Early life and high school
Brooks grew up in Lanham, Maryland and attended DuVal High School. He was a starting defensive back and quarterback for the Tigers. As a junior, he was named first-team All-Metro by The Washington Post and
first-team All-State at defensive back. Midway through his senior season Brooks suffered a compound fracture on his ankle and a broken wrist while throwing a pass against Wise High School, requiring five hours of surgery to repair and putting his football career in doubt.

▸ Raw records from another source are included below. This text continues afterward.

-- ==== Sys2Proof/Machine/Cv.lean ====
section
/-! DEFINITION. The check-value units (R415-R420). -/

namespace Sys2Proof.Machine
open Sys2Proof

def cvKey (u : CvId) : Nat := 64 * u.die.val + u.unit.val
def getCv (s : State) (u : CvId) : CvUnit := mget {} s.cvs (cvKey u)
def setCv (s : State) (u : CvId) (x : CvUnit) : State := { s with cvs := mset {} s.cvs (cvKey u) x }
/-- CV_CFG 0, CV_SEED 8, CV_EXP 0x10, CV_VAL 0x18, CV_STAT 0x20, CVS_ADDR 0x28, CVS_LEN 0x30. -/
def cvReg (u : CvId) (off : Nat) : Nat := cvAt u.die u.unit off
/-- A unit of S0 (R415). -/
def cvOnS0 (u : CvId) : Bool := u.die.val == 4
/-- The unit exists: 64 on a Basalt die, 32 on S0. -/
def cvExists (u : CvId) : Bool := !cvOnS0 u || u.unit.val < 32
def cvEn (s : State) (u : CvId) : Bool := flag s (cvReg u 0) 63
def cvPoly (s : State) (u : CvId) : Nat := fld s (cvReg u 0) 62 61
def cvCmp (s : State) (u : CvId) : Nat := fld s (cvReg u 0) 60 59
def cvTree (s : State) (u : CvId) : Nat := fld s (cvReg u 0) 46 44
def cvPartner (u : CvId) : CvId := { u with unit := ⟨(u.unit.val ^^^ 1) % 64, Nat.mod_lt _ (by decide)⟩ }
/-- The region of a Basalt unit (R232). -/
def cvRegion (u : CvId) : RegionId := ⟨⟨u.die.val % 4, Nat.mod_lt _ (by decide)⟩, ⟨u.unit.val / 4, by omega⟩⟩

/-- R161, R415: one word added modulo 2^64 - 1 with end-around carry. -/
def addEac (a w : Nat) : Nat := if 2 ^ 64 ≤ a + w then a + w - 2 ^ 64 + 1 else a + w
/-- The 64-bit words of bytes. -/
def eacWords : Nat → List Byte → Nat → Nat
  | 0, _, a => a
  | k + 1, d, a => if d.isEmpty then a else eacWords k (d.drop 8) (addEac a (leNat (d.take 8)))
/-- R415: the value over further bytes from a value; a fed entry in SUM mode is one word. -/
def cvValue (poly v : Nat) (d : List Byte) : Nat :=
  if poly = 0 then crc32c v d else if poly = 1 then crc64 v d else eacWords d.length d v

/-! ### Writes (R418, R437) -/

def cvStatAt (u : CvId) : Nat := cvReg u 0x20
def cvErr (s : State) (u : CvId) : State := setFlag s (cvStatAt u) 61 true

/-- R415, R418: a write to CV_CFG that is ignored. -/
def cvCfgBad (s : State) (u : CvId) (v : Word) : Bool :=
  let cmp := bits v 60 59
  let p := cvPartner u
  bits v 62 61 == 3 || (cmp == 2 && cvOnS0 u) || (cmp == 3 && !cvOnS0 u)
    || (cvEn s u && (bits v 62 61 != cvPoly s u || cmp != cvCmp s u || bits v 46 44 != cvTree s u))
    || (bit v 63 && !cvEn s u && cmp == 2 &&
        (cvCmp s p != 2 || cvPoly s p != bits v 62 61 || cvTree s p != bits v 46 44 || rd s (cvReg p 8) != rd s (cvReg u 8)))

/-- DONE 1, MATCH 2 or MISMATCH 4 pulses until the next edge of the unit's tree (R417, R418). -/
def cvPulse (s : State) (u : CvId) (p : Nat) : State := setCv s u { getCv s u with pulse := (getCv s u).pulse ||| p }

/-- R418: what a mismatch does to units: the pulse, MISM and MISMATCHES, one event, VECTOR, HALT. -/
def cvMismatch (s : State) (us : List CvId) (skew : Bool) (evUnit : CvId) (detail : Nat) : State :=
  let s := us.foldl (fun s u =>
    let s := cvPulse s u 4
    let s := incFld (setFlag s (cvStatAt u) 63 true) (cvStatAt u) 19 4
    if skew then setFlag s (cvStatAt u) 62 true else s) s
  let s := logEvent s 0x0036 evUnit.die ((if cvOnS0 evUnit then 0x100 else 0) + evUnit.unit) 2 detail
  us.foldl (fun s u =>
    let s := if flag s (cvReg u 0) 57 then raiseIrq s u.die (fld s (cvReg u 0) 56 47) else s
    if flag s (cvReg u 0) 58 && !cvOnS0 u && regState s (cvRegion u) == 3 && !regBusy s (cvRegion u) then doHalt s (cvRegion u) else s) s

/-- An S0 run ends with a status (R419, R420); VECTOR is raised when IRQEN = 1. -/
def cvEnd (s : State) (u : CvId) (e : Status) : State :=
  let s := setFld (setFlag s (cvStatAt u) 60 false) (cvStatAt u) 59 52 e
  if flag s (cvReg u 0) 57 then raiseIrq s 4 (fld s (cvReg u 0) 56 47) else s

/-- R420: the status that ends a twin compare before anything is read. -/
def twinRunStatus (s : State) (a n : Nat) : Status :=
  if twinState s ≠ 2 then stMirrorState
  else match mirOf s a with
    | none => stFabricRefused
    | some m =>
      if mirOwner s m ≠ parity s || mirBase s m + mirLen s m < a + n then stFabricRefused
      else if mirState s m ≠ 1 then stMirrorState else stOk

/-- GO (R419, R420). -/
def cvStart (s : State) (u : CvId) : State :=
  if flag s (cvStatAt u) 60 then s else
  let a := fld s (cvReg u 0x28) 47 6 * 64; let n := fld s (cvReg u 0x30) 32 0 * 64
  let e := if userEnd s.part < a + n then stNocDenied else if cvCmp s u = 3 then twinRunStatus s a n else stOk
  if e ≠ 0 then cvEnd s u e
  else setFlag (setCv s u { getCv s u with runAddr := a, runEnd := a + n }) (cvStatAt u) 60 true

/-- CV_CFG: ignored with CFG_ERR, or taken; setting or clearing EN starts the unit afresh; then GO. -/
def writeCvCfg (s : State) (u : CvId) (v : Word) : State :=
  if !cvExists u then s
  else if cvCfgBad s u v then cvErr s u
  else
    let s := if bit v 63 != cvEn s u then setCv s u { getCv s u with acc := 0, started := false, closing := [], toCompare := [], closed := 0, pulse := 0 } else s
    let s := plainWrite s .cvCfg (cvReg u 0) v
    if bit v 43 && bit v 63 && cvOnS0 u then cvStart s u else s
/-- CV_SEED: ignored with CFG_ERR while EN = 1. -/
def writeCvSeed (s : State) (u : CvId) (v : Word) : State :=
  if cvEn s u && v != rd s (cvReg u 8) then cvErr s u else wr s (cvReg u 8) v

/-- CV_GO (R419). -/
def execCvGo (u : CvId) (v : Word) (s : State) : Out := whenRunning s fun s => writeCvCfg s u (setBit v 43 true)

/-! ### Basalt units (R416-R418) -/

/-- R416: the unit acts on edges: enabled, its region released, its tree running. -/
def cvLive (s : State) (u : CvId) : Bool :=
  !cvOnS0 u && cvEn s u && regState s (cvRegion u) == 3 && treeRuns s (cvRegion u) (cvTree s u)

/-- R418: a unit of a pair closes a block while its partner has closed two blocks fewer. -/
def cvSkew (s : State) (u : CvId) : State :=
  let p := cvPartner u
  if cvCmp s u = 2 && (getCv s p).closed + 2 ≤ (getCv s u).closed then
    let even : CvId := if u.unit.val % 2 = 0 then u else p
    cvMismatch { s with freeCtr := s.freeCtr + 1 } [even, cvPartner even] true even (Config.free s.freeCtr).toNat
  else s

/-- R417: an edge with DV = 1: the NB + 1 low bytes of D are fed, and with LAST = 1 the block closes. -/
def cvFeedEdge (s : State) (u : CvId) (data : BitVec 64) (nb : Fin 8) (last : Bool) : State :=
  let x := getCv s u
  let a := if x.started then x.acc.toNat else (rd s (cvReg u 8)).toNat
  let d := (leBytes 8 data.toNat).take (nb + 1)
  let v := if cvPoly s u = 2 then addEac a (leNat d) else cvValue (cvPoly s u) a d
  if last then
    cvSkew (setCv s u { x with acc := 0, started := false, closing := x.closing ++ [BitVec.ofNat 64 v], closed := x.closed + 1 }) u
  else setCv s u { x with acc := BitVec.ofNat 64 v, started := true }

/-- R417: an edge with CLR = 1: the block in progress is discarded. -/
def cvClearEdge (s : State) (u : CvId) : State := setCv s u { getCv s u with acc := 0, started := false }

/-- CV_FEED (R417). -/
def execCvFeed (u : CvId) (data : BitVec 64) (nb : Fin 8) (last : Bool) (s : State) : Out := whenRunning s fun s =>
  if cvLive s u then cvFeedEdge s u data nb last else s

/-- CV_CLEAR (R417). -/
def execCvClear (u : CvId) (s : State) : Out := whenRunning s fun s => if cvLive s u then cvClearEdge s u else s

/-- CV_BLOCK_DONE: the third edge after a closing edge: VALUE, DONE, BLOCKS (R417). -/
def execCvBlockDone (u : CvId) (s : State) : Out := whenRunning s fun s =>
  let x := getCv s u
  if !cvLive s u then s else
  match x.closing with
  | [] => s
  | v :: rest =>
    let cmp := cvCmp s u
    let s := setCv s u { x with closing := rest, toCompare := if cmp = 0 then x.toCompare else x.toCompare ++ [v] }
    incFld (wr (cvPulse s u 1) (cvReg u 0x18) v) (cvStatAt u) 51 20

/-- CV_COMPARE: the fourth edge: with CV_EXP, or a pair's n-th blocks (R418). -/
def execCvCompare (u : CvId) (s : State) : Out := whenRunning s fun s =>
  let x := getCv s u
  if !cvLive s u then s else
  match x.toCompare with
  | [] => s
  | v :: rest =>
    if cvCmp s u = 1 then
      let s := setCv s u { x with toCompare := rest }
      let e := rd s (cvReg u 0x10)
      if v = e then cvPulse s u 2 else cvMismatch s [u] false u (v ^^^ e).toNat
    else
      let p := cvPartner u
      let y := getCv s p
      match y.toCompare with
      | [] => s
      | w :: rest2 =>
        let s := setCv (setCv s u { x with toCompare := rest }) p { y with toCompare := rest2 }
        let even : CvId := if u.unit.val % 2 = 0 then u else p
        if v = w then cvPulse (cvPulse s u 2) p 2 else cvMismatch s [even, cvPartner even] false even (v ^^^ w).toNat

/-! ### S0 units (R419, R420) -/

/-- Granule by granule: the value so far, and the status that ends the run early. -/
def cvGranules (poly : Nat) : Nat → Nat → State × Nat × Status → State × Nat × Status
  | 0, _, r => r
  | k + 1, a, (s, v, e) =>
    if e ≠ 0 then (s, v, e)
    else
      let f := hbmRefusal s .remote a
      if f ≠ 0 then (s, v, f)
      else
        let r := hbmRead s a 64
        if r.2.2 ≠ 0 then (r.1, v, stPoison) else cvGranules poly k (a + 64) (r.1, cvValue poly v r.2.1, 0)

/-- CV_RUN_DONE (R419). It ends once the memory ports can serve what the run reads (R323). -/
def execCvRunDone (u : CvId) (s : State) : Out := whenRunning s fun s =>
  let x := getCv s u
  if !(cvOnS0 u && flag s (cvStatAt u) 60 && cvCmp s u != 3 && hbmFree s x.runAddr (x.runEnd - x.runAddr)) then s else
  let r := cvGranules (cvPoly s u) ((x.runEnd - x.runAddr) / 64) x.runAddr (s, (rd s (cvReg u 8)).toNat, 0)
  let s := r.1; let v : Word := BitVec.ofNat 64 r.2.1
  if r.2.2 ≠ 0 then cvEnd s u r.2.2
  else
    let s := incFld (wr s (cvReg u 0x18) v) (cvStatAt u) 51 20
    let e := rd s (cvReg u 0x10)
    if cvCmp s u = 1 ∧ v ≠ e then
      let s := incFld (setFlag s (cvStatAt u) 63 true) (cvStatAt u) 19 4
      cvEnd (logEvent s 0x0036 4 (0x100 + u.unit) 2 (v ^^^ e).toNat) u stCheckMismatch
    else cvEnd s u stOk

/-- CV_TWIN_CHUNK (R420): `twinValue` is the value that the twin computed over its copy of the chunk. -/
def execCvTwinChunk (u : CvId) (twinValue : BitVec 64) (s : State) : Out := whenRunning s fun s =>
  if !(cvOnS0 u && flag s (cvStatAt u) 60 && cvCmp s u == 3) then s else
  let x := getCv s u
  if twinState s ≠ 2 then cvEnd s u stMirrorState
  else
    let a := x.runAddr
    let next := min x.runEnd ((a / 16384 + 1) * 16384)
    if !hbmFree s a (next - a) then s else
    let r := cvGranules (cvPoly s u) ((next - a) / 64) a (s, (rd s (cvReg u 8)).toNat, 0)
    let s := r.1; let v : Word := BitVec.ofNat 64 r.2.1
    if r.2.2 ≠ 0 then cvEnd s u r.2.2
    else if v ≠ twinValue then
      let s := incFld (setFlag (wr s (cvReg u 0x18) (BitVec.ofNat 64 a)) (cvStatAt u) 63 true) (cvStatAt u) 19 4
      cvEnd (logEvent s 0x0036 4 (0x100 + u.unit) 2 a) u stCheckMismatch
    else
      let s := setCv s u { x with runAddr := next }
      if x.runEnd ≤ next then cvEnd (incFld (wr s (cvReg u 0x18) v) (cvStatAt u) 51 20) u stOk else s

end Sys2Proof.Machine
end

He was still named second-team All-Metro, first-team All-State and the Prince George's County 4A Offensive Player of the Year despite missing half of the season. Although he originally had over 15 scholarship offers, much of his recruiting interest faded after his injury and he initially committed to play college football at Buffalo. Brooks committed to play at Maryland a few days before National Signing Day after a late push from coach D. J. Durkin over offers from Pitt, Indiana, Hawaii, Buffalo, Army, Old Dominion and Charlotte.

College career
Brooks played in six games, mostly on special teams, during his freshman season before being suspended for the rest of the season. He became the Terrapins' primary nickel back as a sophomore and finished second on the team with 77 tackles and led all defensive backs in the Big Ten Conference with 9.5 tackles for loss along with one sack, two interceptions, three pass breakups and a forced fumble. As a junior, Brooks was Maryland's third leading tackler with 68 and led the team with 9.5 tackles for loss with 2.5 sacks, three passes defended and an interception and was named second-team All-Big Ten by the league's coaches. As a senior, Brooks played safety and nickel linebacker and lead the team with 87 tackles with 8.5 tackles for loss, and interception and six passes defended and again named second-team All-Big Ten by the coaches and to the third-team by the media.

Professional career

Pittsburgh Steelers
Brooks was selected by the Pittsburgh Steelers with the 198th pick in the sixth round of the 2020 NFL Draft. He was waived on September 5, 2020, and signed to the practice squad the next day. He was elevated to the active roster on October 31, November 7, November 14, and November 30 for the team's weeks 8, 9, 10, and 12 games against the Baltimore Ravens, Dallas Cowboys, Cincinnati Bengals, and Ravens, and reverted to the practice squad after each game. He was signed to the active roster on December 3.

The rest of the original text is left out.